O SFCO é constituído por estrôncio, ferro e cobalto, mas os testes mostraram um detalhe decisivo: durante este processo de “respiração”, apenas os átomos (iões) de cobalto é que foram efectivamente modificados. Isto sugere, para trabalhos futuros, a possibilidade de afinar com maior precisão quais os elementos que mudam e em que medida, dentro de um mesmo cristal.

“Este resultado é impressionante por duas razões”, afirma o físico Hyoungjeen Jeen, da Universidade Nacional de Pusan, na Coreia do Sul.
“Apenas os iões de cobalto são reduzidos, e o processo conduz à formação de uma estrutura cristalina totalmente nova, mas estável.”

Alterações observadas: transparência, isolamento e estrutura cristalina

À medida que o oxigénio foi removido de folhas extremamente finas do material, os investigadores observaram alterações claras no seu desempenho e aparência:

  • o material tornou-se mais transparente;
  • passou a ser mais isolante, ou seja, a resistência eléctrica aumentou;
  • a estrutura cristalina ficou ligeiramente maior.

Estas mudanças indicam que a entrada e saída de oxigénio não é apenas um “ajuste” pequeno: pode desencadear transformações estruturais mensuráveis, com impacto directo nas propriedades funcionais do SFCO.

Reversibilidade: o SFCO regressa ao estado inicial com o retorno do oxigénio

Outro ponto central é que o mecanismo se revelou reversível. Não só é possível retirar oxigénio, como o SFCO volta ao seu estado original quando o oxigénio é reintroduzido. Para a engenharia de materiais, esta característica é especialmente valiosa, porque permite imaginar componentes que alternam entre estados sem dano acumulado.

Apesar de os investigadores já suspeitarem que o SFCO pudesse exibir mudanças interessantes de estado, não antecipavam a amplitude das reorganizações completas provocadas pela adição e subtracção de oxigénio.

“É como dar pulmões ao cristal, e ele consegue inspirar e expirar oxigénio quando se quer”, explica Jeen.

Aplicações: células de combustível de óxido sólido e além

Uma aplicação directa apontada para este tipo de comportamento são as células de combustível de óxido sólido, que geram electricidade a partir de hidrogénio. Estes dispositivos dependem, precisamente, de materiais que consigam absorver e libertar oxigénio de forma estável, reversível e com condições de funcionamento razoavelmente práticas - exactamente o tipo de processo evidenciado aqui.

Para além das células de combustível, materiais com “respiração” de oxigénio podem ganhar interesse em sensores (por exemplo, deteção de variações de oxigénio em ambientes industriais) e em dispositivos de comutação onde pequenas alterações químicas controlam, de forma repetível, a condução eléctrica e outras propriedades.

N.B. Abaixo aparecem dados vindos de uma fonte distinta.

-- ==== Sys2Proof/Tests/Slice0.lean ====
section
/-! SUPPORT. The model's own tests: the encodings of 30_encoding R63 written out bit by bit, the vectors of
95_test_vectors one step at a time, the checks of well-formedness, and a witness for the hypotheses of every
statement. -/

namespace Sys2Proof.Tests

open Sys2Proof Sys2Proof.Machine

/-- The machine over the bytes `buf` with the cursor at bit index `p`. -/
def cursorOn (buf : List Byte) (p : Nat) : State :=
  { State.reset with cur := (BitCursor.over buf).moveTo p }

/-- The same with a finite BUF_CAP. -/
def capped (cap : Nat) (buf : List Byte) (p : Nat) : State :=
  { cursorOn buf p with cfg := { bufCap := some cap } }

/-- What a vector's row shows: the response, `pos` and `len(buf)` after the command. -/
def seen (o : Host.Outcome State Fault Refusal) : Option (Option Response × Nat × Nat) :=
  match o with
  | .next t => some (t.resp, t.cur.pos, t.cur.buf.length)
  | .fault _ => none
  | .refused _ => none

/-- STATUS, the exact result and the position, for a row whose VALUE is unspecified. -/
def seenExact (o : Host.Outcome State Fault Refusal) : Option (Option Status × Option Result × Nat) :=
  match o with
  | .next t => some (t.resp.map Response.status, t.resp.bind Response.result, t.cur.pos)
  | .fault _ => none
  | .refused _ => none

/-- The response of a signed read (30_encoding R68). -/
def shownInt (z : Int) (v : Value) : Response := { status := .ok, result := some (.int z), value := some v }

/-- The response of a failed REWIND. -/
def badRewind : Response := { status := .invalidRewind, result := none, value := none }

/-! Decoding: `OP` in bits 31..24, `N` in bits 23..0 (30_encoding R61, R63; 95_test_vectors T-ENC). -/

theorem test_decode_create :
    decode ⟨0b00000001_000000000000000000000001, [0xA7]⟩ = .ok (.create [0xA7]) := by decide
theorem test_decode_append :
    decode ⟨0b00000010_000000000000000000000010, [0x34, 0x56]⟩ = .ok (.append [0x34, 0x56]) := by decide
theorem test_decode_trim : decode ⟨0b00000011_000000000000000000000000, []⟩ = .ok .trim := by decide
theorem test_decode_index : decode ⟨0b00000100_000000000000000000000000, []⟩ = .ok .index := by decide
theorem test_decode_rewind :
    decode ⟨0b00000101_000000000000000000001010, []⟩ = .ok (.rewind 10) := by decide
theorem test_decode_rdbit : decode ⟨0b00010000_000000000000000000000000, []⟩ = .ok .rdbit := by decide
theorem test_decode_rdflag : decode ⟨0b00010001_000000000000000000000000, []⟩ = .ok .rdflag := by decide
theorem test_decode_rdbits :
    decode ⟨0b00010010_111111111111111111111111, []⟩ = .ok (.rdbits 16777215) := by decide
theorem test_decode_skip :
    decode ⟨0b00010011_000000000000000000000100, []⟩ = .ok (.skip 4) := by decide
theorem test_decode_rdu8 : decode ⟨0b00100000_000000000000000000000000, []⟩ = .ok .rdu8 := by decide
theorem test_decode_rdu16 : decode ⟨0b00100001_000000000000000000000000, []⟩ = .ok .rdu16 := by decide
theorem test_decode_rdu32 : decode ⟨0b00100010_000000000000000000000000, []⟩ = .ok .rdu32 := by decide
theorem test_decode_rdu64 : decode ⟨0b00100011_000000000000000000000000, []⟩ = .ok .rdu64 := by decide
theorem test_decode_rdi8 : decode ⟨0b00101000_000000000000000000000000, []⟩ = .ok .rdi8 := by decide
theorem test_decode_rdi16 : decode ⟨0b00101001_000000000000000000000000, []⟩ = .ok .rdi16 := by decide
theorem test_decode_rdi32 : decode ⟨0b00101010_000000000000000000000000, []⟩ = .ok .rdi32 := by decide
theorem test_decode_rdi64 : decode ⟨0b00101011_000000000000000000000000, []⟩ = .ok .rdi64 := by decide
theorem test_decode_rdue : decode ⟨0b00110000_000000000000000000000000, []⟩ = .ok .rdue := by decide
theorem test_decode_rdse : decode ⟨0b00110001_000000000000000000000000, []⟩ = .ok .rdse := by decide

/-- The reserved words of 95_test_vectors T-DEC. -/
theorem test_reserved_words :
    ([0x00000000, 0xFFFFFFFF, 0x03000001, 0x04FFFFFF, 0x06000000, 0x0F000000, 0x10000001, 0x14000000, 0x1F000000,
      0x20000008, 0x24000000, 0x27000000, 0x2C000000, 0x2F000000, 0x31000001, 0x32000000, 0x80000000] : List Word).all
      (fun w => (decode ⟨w, []⟩).toOption.isNone) = true := by decide

/-- 30_encoding R65: one byte short, one too many, and a payload where none belongs. -/
theorem test_wrong_payloads :
    decode ⟨0x01000002, [0xA7]⟩ = .error (.payloadLength 2 1) ∧
      decode ⟨0x02000000, [0xA7]⟩ = .error (.payloadLength 0 1) ∧
      decode ⟨0x13000004, [0xA7]⟩ = .error (.payloadLength 0 1) ∧
      decode ⟨0x04000000, [0xA7]⟩ = .error (.payloadLength 0 1) := by decide

/-- No word selects two rows of the opcode map: two patterns differ under the masks' common bits. -/
theorem test_rows_disjoint :
    opcodeRows.Pairwise (fun a b => a.pattern &&& b.mask ≠ b.pattern &&& a.mask) := by decide

/-- The table's numbering, a payload byte counted on from bit 32. -/
theorem test_table_word :
    decodeTableWord 40 0xA7_01000001 = some (.create [0xA7]) ∧
      decodeTableWord 32 0x01000001 = some (.create [0]) ∧ decodeTableWord 32 0x06000000 = none := by
  decide

/-- The examples of 30_encoding R72 and the encodings of 95_test_vectors beside them. -/
theorem test_listing :
    (Instr.rdbits 5).listing = "RDBITS 5".toList ∧ (Instr.trim).listing = "TRIM".toList ∧
      (encode (.append [0x34, 0x56])).listing = "0x02000002 + 34 56".toList ∧
      (Instr.append [0x02, 0x80]).listing.length = "APPEND (0x02, 0x80)".toList.length := by decide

Limitações actuais e próximos passos

Ainda que os autores sublinhem que o processo ocorre em condições relativamente comuns, é importante notar que os ensaios foram feitos em ambientes laboratoriais muito controlados, sem interferências externas. Melhorar a robustez do fenómeno fora dessas condições - bem como avaliar o desempenho após muitos ciclos de “inspiração/expiração” e em arquitecturas de dispositivos reais - é um passo natural para estudos seguintes.

Mesmo com essas limitações, o trabalho representa um avanço relevante para quem procura materiais programáveis capazes de alternar entre diferentes estados sem sofrer danos, e é provável que novas descobertas surjam a partir das bases estabelecidas por esta investigação.

“Este é um passo importante rumo à concretização de materiais inteligentes capazes de se ajustarem em tempo real”, afirma o químico Hiromichi Ohta, da Universidade de Hokkaido, no Japão.

A investigação foi publicada na revista Nature Communications.